BEGIN

/-- Three and four messages sent; a target that is core 0 of the own dispatch, and one of another generation; an
inbox with room and a full one. -/
theorem witness_MessagesAndQueuesKeepTheirOrder :
    (messages 3 0).issues ⟨anyMod, fNo, fV 1, fG⟩ (word 0 0 0x2001 1) = true ∧ (messages 3 0).my.disp = some 0 ∧
    (messages 3 0).unheard 0 < 4 ∧ 4 ≤ (messages 4 0).unheard 0 ∧
    here.issues ⟨anyMod, fVd 1, fNo, fNo⟩ (word 1 0x2001 0 0) = true ∧ here.my.q.inbox = [] ∧ (16, 0) ∉ here.my.poison.entries ∧
    (messages 2 0).floor.messages.find? (·.id == 0) = some ⟨0, 0, 0, 5, 0, 0, some 0, none⟩ ∧
    (∀ o ∈ (messages 2 0).floor.messages, o.away = none → o.src = 0 → o.disp = some 0 →
      o.dst &&& 0x000FFFFFFFFF03FF = 0 &&& 0x000FFFFFFFFF03FF → 0 ≤ o.id) ∧
    (messages 2 0).time.toNat < 0 + 1000000 ∧ 0 + 1000000 ≤ ({ messages 2 0 with time := 1000000 } : State).time.toNat ∧
    destPkg 0 = here.domain.index ∧ (messages 2 0).reaches (some 0) 0 = none ∧
    (messages 2 (BitVec.ofNat 64 (2 ^ 32))).reaches (some 0) (BitVec.ofNat 64 (2 ^ 32)) = some 0 ∧
    here.my.q.inbox.length < 8 ∧ (with0 here fun c => { c with q := { c.q with inbox := List.replicate 8 0 } }).my.q.inbox.length = 8 ∧
    here.issues waitShape (word 0 3 0x4010 0) = true ∧ queueState here 16 = some (8, 0, 0) ∧
    here.issues waitShape (word 0 3 0x400B 0) = true ∧ here.issues trapShape (word 0 0 0x4038 0) = true := by decide
/-! ## Witnesses: demand instructions -/

/-- A task card: code 1, a result of 1 by 4 floats, 1 core, its footprint block at 0x5080. -/
def card : List Byte := leBytes 8 1 ++ List.replicate 20 0 ++ leBytes 2 1 ++ leBytes 2 4 ++ List.replicate 64 0 ++
  [0x0B, 3, 1, 0] ++ List.replicate 4 0 ++ leBytes 8 0x5080 ++ List.replicate 16 0

/-- The card at 0x5000, and behind it an empty footprint block; g1 names the card. -/
def carded : State :=
  { withE paged fun e => { e with g := [(1, 0x5000)] } with mem := tabWrite paged.mem 0x6000 card }

/-- A tile of 1 by 4 floats at 0x7000. -/
def tileBytes : List Byte := leBytes 8 0x7000 ++ leBytes 2 1 ++ leBytes 2 4 ++ leBytes 2 1 ++ [0x0B, 0]

theorem witness_SuspAndTaskMakeHandles :
    carded.issues handleShape (word 0 3 1 0) = true ∧ readCard 0x5000 128 carded = .ok (card, carded) ∧
    pureCardOk card = true ∧ (suspHandle 0x5000 card).slots = [] ∧ carded.roomForHandle carded.myCtx = true ∧
    carded.ctxOf carded.myCtx = some context ∧ carded.unevaluated 0 [suspHandle 0x5000 card] ≤ context.lh ∧
    wordAt card 0x68 = 0x5080 ∧ readCard 0x5080 128 carded = .ok (List.replicate 128 0, carded) ∧ cardOk card = true ∧
    forAll (entryCheck 0 (word 0 3 1 0) (rawEntries (List.replicate 128 0))) (rawEntries (List.replicate 128 0)) carded =
      .ok ((), carded) ∧
    namedReads (rawEntries (List.replicate 128 0)) = [] ∧ carded.depUsed < Config.depEntries ∧
    (∃ foot, resolveEntries 0 (rawEntries (List.replicate 128 0)) carded = .ok (foot, carded)) :=
  ⟨by decide +kernel, of_yields (by decide +kernel), by decide +kernel, by decide +kernel, by decide +kernel, by decide +kernel, by decide +kernel, by decide +kernel,
    of_yields (by decide +kernel), by decide +kernel, of_yields (by decide +kernel), by decide +kernel, by decide +kernel,
    ⟨(List.range 8).map fun i => ⟨false, decide (4 ≤ i), none, 0, 0, Tile.none⟩, of_yields (by decide +kernel)⟩⟩

theorem witness_HmakeMakesHandles :
    let s : State := { carded with mem := tabWrite carded.mem 0x6000 tileBytes }
    s.issues handleShape (word 1 3 1 0) = true ∧ readCard 0x5000 16 s = .ok (tileBytes, s) ∧
    tileOf tileBytes = some ⟨0x7000, 1, 4, 1, 0x0B⟩ :=
  ⟨by decide +kernel, of_yields (by decide +kernel), by decide +kernel⟩

/-- Handle 1 of generation 1, whose word g1 holds. -/
def handle1 : Word := handleWord 1 0 1

/-- Context 0 with handle 1. -/
def holding (x : Handle) : State := withE (inCtx { context with handles := [(1, { x with gen := 1 })] }) fun e =>
  { e with g := [(1, handle1)] }

/-- A handle of one state and count of references. -/
def handleIn (st : HState) (refs : Nat) : Handle := { Handle.blank with state := st, refs := refs }

theorem witness_HandlesAreReadCountedAndSparked :
    (holding (handleIn .value 1)).issues handleShape (word 0 3 1 0) = true ∧
    (holding (handleIn .value 1)).issues handleOnlyShape (word 0 0 1 0) = true ∧
    (holding (handleIn .value 1)).href 0 handle1 = .here 1 { handleIn .value 1 with gen := 1 } ∧
    (holding (handleIn .empty 1)).href 0 handle1 = .stale ∧
    (holding (handleIn .value 0)).href 0 handle1 = .here 1 { handleIn .value 0 with gen := 1 } ∧
    (holding (handleIn .running 0xFFFFFFFF)).href 0 handle1 = .here 1 { handleIn .running 0xFFFFFFFF with gen := 1 } ∧
    (holding (handleIn .suspended 1)).href 0 handle1 = .here 1 { handleIn .suspended 1 with gen := 1 } ∧
    ((holding (handleIn .suspended 1)).ctxOf 0).isSome = true ∧
    (holding (handleIn .suspended 1)).myCtx = 0 := by decide
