/-! The end of `TB.MERGE`. -/

@[simp] theorem tbMergeNext_cfg : (tbMergeNext s).cfg = s.cfg := rfl
@[simp] theorem tbMergeNext_phase : (tbMergeNext s).phase = if 1 < s.hsize then .tbMerge else .tbRoot := rfl
@[simp] theorem tbMergeNext_validateEn : (tbMergeNext s).validateEn = s.validateEn := rfl
@[simp] theorem tbMergeNext_errCode : (tbMergeNext s).errCode = s.errCode := rfl
@[simp] theorem tbMergeNext_errSub : (tbMergeNext s).errSub = s.errSub := rfl
@[simp] theorem tbMergeNext_inLen : (tbMergeNext s).inLen = s.inLen := rfl
@[simp] theorem tbMergeNext_outLen : (tbMergeNext s).outLen = s.outLen := rfl
@[simp] theorem tbMergeNext_errSym : (tbMergeNext s).errSym = s.errSym := rfl
@[simp] theorem tbMergeNext_errDeclared : (tbMergeNext s).errDeclared = s.errDeclared := rfl
@[simp] theorem tbMergeNext_errObserved : (tbMergeNext s).errObserved = s.errObserved := rfl
@[simp] theorem tbMergeNext_errCursor : (tbMergeNext s).errCursor = s.errCursor := rfl
@[simp] theorem tbMergeNext_hdrTotalLen : (tbMergeNext s).hdrTotalLen = s.hdrTotalLen := rfl
@[simp] theorem tbMergeNext_hdrReserved : (tbMergeNext s).hdrReserved = s.hdrReserved := rfl
@[simp] theorem tbMergeNext_symCount : (tbMergeNext s).symCount = s.symCount := rfl
@[simp] theorem tbMergeNext_packedBits : (tbMergeNext s).packedBits = s.packedBits := rfl
@[simp] theorem tbMergeNext_packedBytes : (tbMergeNext s).packedBytes = s.packedBytes := rfl
@[simp] theorem tbMergeNext_unpackedBytes : (tbMergeNext s).unpackedBytes = s.unpackedBytes := rfl
@[simp] theorem tbMergeNext_idx : (tbMergeNext s).idx = s.idx := rfl
@[simp] theorem tbMergeNext_cursor : (tbMergeNext s).cursor = s.cursor := rfl
@[simp] theorem tbMergeNext_walk : (tbMergeNext s).walk = s.walk := rfl
@[simp] theorem tbMergeNext_root : (tbMergeNext s).root = s.root := rfl
@[simp] theorem tbMergeNext_payloadBase : (tbMergeNext s).payloadBase = s.payloadBase := rfl
@[simp] theorem tbMergeNext_hsize : (tbMergeNext s).hsize = s.hsize := rfl
@[simp] theorem tbMergeNext_nnodes : (tbMergeNext s).nnodes = s.nnodes := rfl
@[simp] theorem tbMergeNext_ft : (tbMergeNext s).ft = s.ft := rfl
@[simp] theorem tbMergeNext_node : (tbMergeNext s).node = s.node := rfl
@[simp] theorem tbMergeNext_heap : (tbMergeNext s).heap = s.heap := rfl
@[simp] theorem tbMergeNext_obs : (tbMergeNext s).obs = s.obs := rfl
@[simp] theorem tbMergeNext_inBuf : (tbMergeNext s).inBuf = s.inBuf := rfl
@[simp] theorem tbMergeNext_outBuf : (tbMergeNext s).outBuf = s.outBuf := rfl
@[simp] theorem tbMergeNext_inputs : (tbMergeNext s).inputs = s.inputs := rfl
@[simp] theorem tbMergeNext_epoch : (tbMergeNext s).epoch = s.epoch := rfl
@[simp] theorem tbMergeNext_reads : (tbMergeNext s).reads = s.reads := rfl
@[simp] theorem tbMergeNext_hostSaw : (tbMergeNext s).hostSaw = s.hostSaw := rfl
@[simp] theorem tbMergeNext_pqPort : (tbMergeNext s).pqPort = s.pqPort := rfl
@[simp] theorem tbMergeNext_pqAns : (tbMergeNext s).pqAns = s.pqAns := rfl

/-! The end of `VL.CMP`. -/

@[simp] theorem vlCmpNext_cfg : (vlCmpNext s).cfg = s.cfg := rfl
@[simp] theorem vlCmpNext_phase : (vlCmpNext s).phase = if s.idx + 1 = s.symCount then .haltDone else .vlCmp := rfl
@[simp] theorem vlCmpNext_validateEn : (vlCmpNext s).validateEn = s.validateEn := rfl
@[simp] theorem vlCmpNext_errCode : (vlCmpNext s).errCode = s.errCode := rfl
@[simp] theorem vlCmpNext_errSub : (vlCmpNext s).errSub = s.errSub := rfl
@[simp] theorem vlCmpNext_inLen : (vlCmpNext s).inLen = s.inLen := rfl
@[simp] theorem vlCmpNext_outLen : (vlCmpNext s).outLen = s.outLen := rfl
@[simp] theorem vlCmpNext_errSym : (vlCmpNext s).errSym = s.errSym := rfl
@[simp] theorem vlCmpNext_errDeclared : (vlCmpNext s).errDeclared = s.errDeclared := rfl
@[simp] theorem vlCmpNext_errObserved : (vlCmpNext s).errObserved = s.errObserved := rfl
@[simp] theorem vlCmpNext_errCursor : (vlCmpNext s).errCursor = s.errCursor := rfl
@[simp] theorem vlCmpNext_hdrTotalLen : (vlCmpNext s).hdrTotalLen = s.hdrTotalLen := rfl
@[simp] theorem vlCmpNext_hdrReserved : (vlCmpNext s).hdrReserved = s.hdrReserved := rfl
@[simp] theorem vlCmpNext_symCount : (vlCmpNext s).symCount = s.symCount := rfl
@[simp] theorem vlCmpNext_packedBits : (vlCmpNext s).packedBits = s.packedBits := rfl
@[simp] theorem vlCmpNext_packedBytes : (vlCmpNext s).packedBytes = s.packedBytes := rfl
@[simp] theorem vlCmpNext_unpackedBytes : (vlCmpNext s).unpackedBytes = s.unpackedBytes := rfl
@[simp] theorem vlCmpNext_idx : (vlCmpNext s).idx = s.idx + 1 := rfl
@[simp] theorem vlCmpNext_cursor : (vlCmpNext s).cursor = s.cursor := rfl
@[simp] theorem vlCmpNext_walk : (vlCmpNext s).walk = s.walk := rfl
@[simp] theorem vlCmpNext_root : (vlCmpNext s).root = s.root := rfl
@[simp] theorem vlCmpNext_payloadBase : (vlCmpNext s).payloadBase = s.payloadBase := rfl
@[simp] theorem vlCmpNext_hsize : (vlCmpNext s).hsize = s.hsize := rfl
@[simp] theorem vlCmpNext_nnodes : (vlCmpNext s).nnodes = s.nnodes := rfl
@[simp] theorem vlCmpNext_ft : (vlCmpNext s).ft = s.ft := rfl
@[simp] theorem vlCmpNext_node : (vlCmpNext s).node = s.node := rfl
@[simp] theorem vlCmpNext_heap : (vlCmpNext s).heap = s.heap := rfl
@[simp] theorem vlCmpNext_obs : (vlCmpNext s).obs = s.obs := rfl
@[simp] theorem vlCmpNext_inBuf : (vlCmpNext s).inBuf = s.inBuf := rfl
@[simp] theorem vlCmpNext_outBuf : (vlCmpNext s).outBuf = s.outBuf := rfl
@[simp] theorem vlCmpNext_inputs : (vlCmpNext s).inputs = s.inputs := rfl
@[simp] theorem vlCmpNext_epoch : (vlCmpNext s).epoch = s.epoch := rfl
@[simp] theorem vlCmpNext_reads : (vlCmpNext s).reads = s.reads := rfl
@[simp] theorem vlCmpNext_hostSaw : (vlCmpNext s).hostSaw = s.hostSaw := rfl
@[simp] theorem vlCmpNext_pqPort : (vlCmpNext s).pqPort = s.pqPort := rfl
@[simp] theorem vlCmpNext_pqAns : (vlCmpNext s).pqAns = s.pqAns := rfl
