-- ==== Sys2Proof/Tests/Slice0.lean ====
section
/-! SUPPORT. Tests. Expected values come from the spec's worked examples, cited at each test. -/

namespace Sys2Proof.Tests

open Sys2Proof Sys2Proof.Machine

/-! Small states. -/

/-- A small block. -/
def small : Config where
  maxSyms := 4
  inCap := 64
  outCap := 2
  byteOrder := .little
  tieChild := .left
  siftStop := .strict

def base : State := State.resetWith small

/-- The host has placed these bytes and their number. -/
def placed (bytes : List Nat) (s : State) : State :=
  { s with
    inBuf := bytes.zipIdx.map fun p => (p.2, BitVec.ofNat 8 p.1)
    inLen := BitVec.ofNat 64 bytes.length }

/-- The image of rules R141 and R181: three entries A:2, B:1, C:1, six payload bits `010011`. -/
def abac : List Nat :=
  [0x31, 0, 0, 0, 0, 0, 0, 0, 3, 0, 0, 0] ++
  [2, 0, 0, 0, 0x41, 0, 0, 0] ++ [1, 0, 0, 0, 0x42, 0, 0, 0] ++ [1, 0, 0, 0, 0x43, 0, 0, 0] ++
  [6, 0, 0, 0, 1, 0, 0, 0, 4, 0, 0, 0] ++ [0x4C]

/-- The table of rule R142. -/
def abcTable : Store FtEntry := [(0, ⟨2, 0x41⟩), (1, ⟨1, 0x42⟩), (2, ⟨1, 0x43⟩)]

/-- The tree of rule R163. -/
def abcNodes : Store TreeNode :=
  [(0, ⟨true, 2, 0x41, none, none⟩), (1, ⟨true, 1, 0x42, none, none⟩), (2, ⟨true, 1, 0x43, none, none⟩),
   (3, ⟨false, 2, 0, some 1, some 2⟩), (4, ⟨false, 4, 0, some 0, some 3⟩)]

/-- The state of rule R182's example as the walk starts. -/
def walking : State :=
  { placed abac base with
    phase := .bsBit, symCount := 3, packedBits := 6, packedBytes := 1, payloadBase := 48, walk := some 4, root := some 4,
    nnodes := 5, node := abcNodes, ft := abcTable }

/-- A single leaf of count 3, as in rule R183's example. -/
def single : State :=
  { base with
    phase := .bsRun1, symCount := 1, root := some 0, nnodes := 1, node := [(0, ⟨true, 3, 0x58, none, none⟩)],
    ft := [(0, ⟨3, 0x58⟩)], cfg := { small with outCap := 3 } }

/-- Leaves with the given frequencies, and a heap of the given nodes. -/
def heapOf (freqs : List Nat) (nodes : List Nat) : State :=
  { base with
    cfg := { small with maxSyms := 8 }
    nnodes := freqs.length
    node := freqs.zipIdx.map fun p => (p.2, ⟨true, BitVec.ofNat 64 p.1, 0, none, none⟩)
    hsize := nodes.length
    heap := nodes.zipIdx.map fun p => (p.2, p.1) }

/-- The outcome is a next state of which the check holds. -/
def nextIs (o : Host.Outcome State Fault Refusal) (check : State → Bool) : Bool :=
  match o with
  | .next t => check t
  | .fault _ => false
  | .refused _ => false

/-- The heap of a state, in position order. -/
def heapList (s : State) : List (Option Nat) := (List.range s.hsize).map (Store.read s.heap)

/-! Well-formedness: the operand of `PQ.PUSH` is a node index, `0 .. 2*MAX_SYMS - 2` (rules R8, R100). -/

theorem test_wellFormed_last_node : Instr.wellFormed Config.ofReset (.pqPush 510) = true := by decide
theorem test_illFormed_node : Instr.wellFormed Config.ofReset (.pqPush 511) = false := by decide
theorem test_wellFormed_others : Instr.wellFormed small .bsBit = true ∧ Instr.wellFormed small (.go true) = true := by decide
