-- ==== Sys2Proof/Machine/LoadStore.lean ====
section
/-! DEFINITION. SAV and LOD (spec/46_load_store.md): the resolved operand is the effective address
(R190, R193). -/

namespace Sys2Proof.Machine

/-- SAV (R191): `MemWrite(y, 1, a)`, the accumulator unchanged. -/
def execSav (k : Word) (s : State) : StepResult :=
  withOperand (Instr.sav k).opcode k s fun y =>
    match memWrite y s.acc s with
    | .ok s' => finish s.acc s.pc s'
    | .error e => raiseIn (Instr.sav k).opcode e s

/-- LOD (R192): `acc <- MemRead(y, 1)`. -/
def execLod (k : Word) (s : State) : StepResult :=
  withOperand (Instr.lod k).opcode k s fun y =>
    match memRead y s with
    | .ok v => finish v s.pc s
    | .error e => raiseIn (Instr.lod k).opcode e s

end Sys2Proof.Machine
end

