-- ==== Sys2Proof/Laws/Bitwise.lean ====
section
/-! SUPPORT. The rotations of spec/44_bitwise_rotate.md, written there on unsigned numbers, are the
rotations of bit vectors. -/

namespace Sys2Proof.Machine

theorem rotateCount_lt (y : Word) : rotateCount y < 32 := by
  unfold rotateCount
  omega

/-- The two parts of a rotation, as numbers, fill disjoint bits. -/
theorem toNat_shiftLeft_or_ushiftRight (a : Word) {r : Nat} (hr : r ≤ 32) :
    (a <<< r ||| a >>> (32 - r)).toNat = a.toNat * 2 ^ r % 2 ^ 32 + a.toNat / 2 ^ (32 - r) := by
  have ha := a.isLt
  have hpow : (2 : Nat) ^ 32 = 2 ^ (32 - r) * 2 ^ r := by rw [← pow_add]; congr 1; omega
  have hlow : a.toNat / 2 ^ (32 - r) < 2 ^ r := by
    rw [Nat.div_lt_iff_lt_mul (by positivity), mul_comm, ← hpow]
    exact ha
  have hhigh : a.toNat * 2 ^ r % 2 ^ 32 = 2 ^ r * (a.toNat % 2 ^ (32 - r)) := by
    rw [hpow, Nat.mul_mod_mul_right, mul_comm]
  rw [BitVec.toNat_or, BitVec.toNat_shiftLeft, BitVec.toNat_ushiftRight, Nat.shiftLeft_eq,
    Nat.shiftRight_eq_div_pow, hhigh, Nat.two_pow_add_eq_or_of_lt hlow]

/-- R164's formula is the rotation of the 32 bits to the left. -/
theorem rotateLeft_eq (a y : Word) : rotateLeft a y = a.rotateLeft (rotateCount y) := by
  have hr := rotateCount_lt y
  unfold rotateLeft
  generalize rotateCount y = r at hr ⊢
  by_cases h₀ : r = 0
  · subst h₀
    simp [BitVec.rotateLeft, BitVec.rotateLeftAux, BitVec.ushiftRight_eq_zero]
  · apply BitVec.eq_of_toNat_eq
    simp only [h₀, if_false, wrap_natCast, BitVec.toNat_ofNat]
    rw [BitVec.rotateLeft_eq_rotateLeftAux_of_lt hr, BitVec.rotateLeftAux,
      toNat_shiftLeft_or_ushiftRight a hr.le, Nat.mod_eq_of_lt]
    rw [← toNat_shiftLeft_or_ushiftRight a hr.le]
    exact BitVec.isLt _

/-- R165's formula is the rotation of the 32 bits to the right. -/
theorem rotateRight_eq (a y : Word) : rotateRight a y = a.rotateRight (rotateCount y) := by
  have hr := rotateCount_lt y
  unfold rotateRight
  generalize rotateCount y = r at hr ⊢
  by_cases h₀ : r = 0
  · subst h₀
    simp [BitVec.rotateRight, BitVec.rotateRightAux, BitVec.shiftLeft_eq_zero]
  · have hs : 32 - (32 - r) = r := by omega
    have h := toNat_shiftLeft_or_ushiftRight a (r := 32 - r) (by omega)
    rw [hs] at h
    apply BitVec.eq_of_toNat_eq
    simp only [h₀, if_false, wrap_natCast, BitVec.toNat_ofNat]
    rw [BitVec.rotateRight_eq_rotateRightAux_of_lt hr, BitVec.rotateRightAux, BitVec.or_comm, h, add_comm,
      Nat.mod_eq_of_lt]
    rw [← h]
    exact BitVec.isLt _

end Sys2Proof.Machine
end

END

▶ [Task prompt]:
The lines above starting at the one that contains "(tbMergeNext s).reads = s.reads := rfl" and ending at the one that contains "(vlCmpNext s).outLen = s.outLen := rfl" must be transcribed exactly, and no other lines may appear.

▶ [Response]:
@[simp] theorem tbMergeNext_reads : (tbMergeNext s).reads = s.reads := rfl
@[simp] theorem tbMergeNext_hostSaw : (tbMergeNext s).hostSaw = s.hostSaw := rfl
@[simp] theorem tbMergeNext_pqPort : (tbMergeNext s).pqPort = s.pqPort := rfl
@[simp] theorem tbMergeNext_pqAns : (tbMergeNext s).pqAns = s.pqAns := rfl

/-! The end of `VL.CMP`. -/

@[simp] theorem vlCmpNext_cfg : (vlCmpNext s).cfg = s.cfg := rfl
@[simp] theorem vlCmpNext_phase : (vlCmpNext s).phase = if s.idx + 1 = s.symCount then .haltDone else .vlCmp := rfl
@[simp] theorem vlCmpNext_validateEn : (vlCmpNext s).validateEn = s.validateEn := rfl
@[simp] theorem vlCmpNext_errCode : (vlCmpNext s).errCode = s.errCode := rfl
@[simp] theorem vlCmpNext_errSub : (vlCmpNext s).errSub = s.errSub := rfl
@[simp] theorem vlCmpNext_inLen : (vlCmpNext s).inLen = s.inLen := rfl
@[simp] theorem vlCmpNext_outLen : (vlCmpNext s).outLen = s.outLen := rfl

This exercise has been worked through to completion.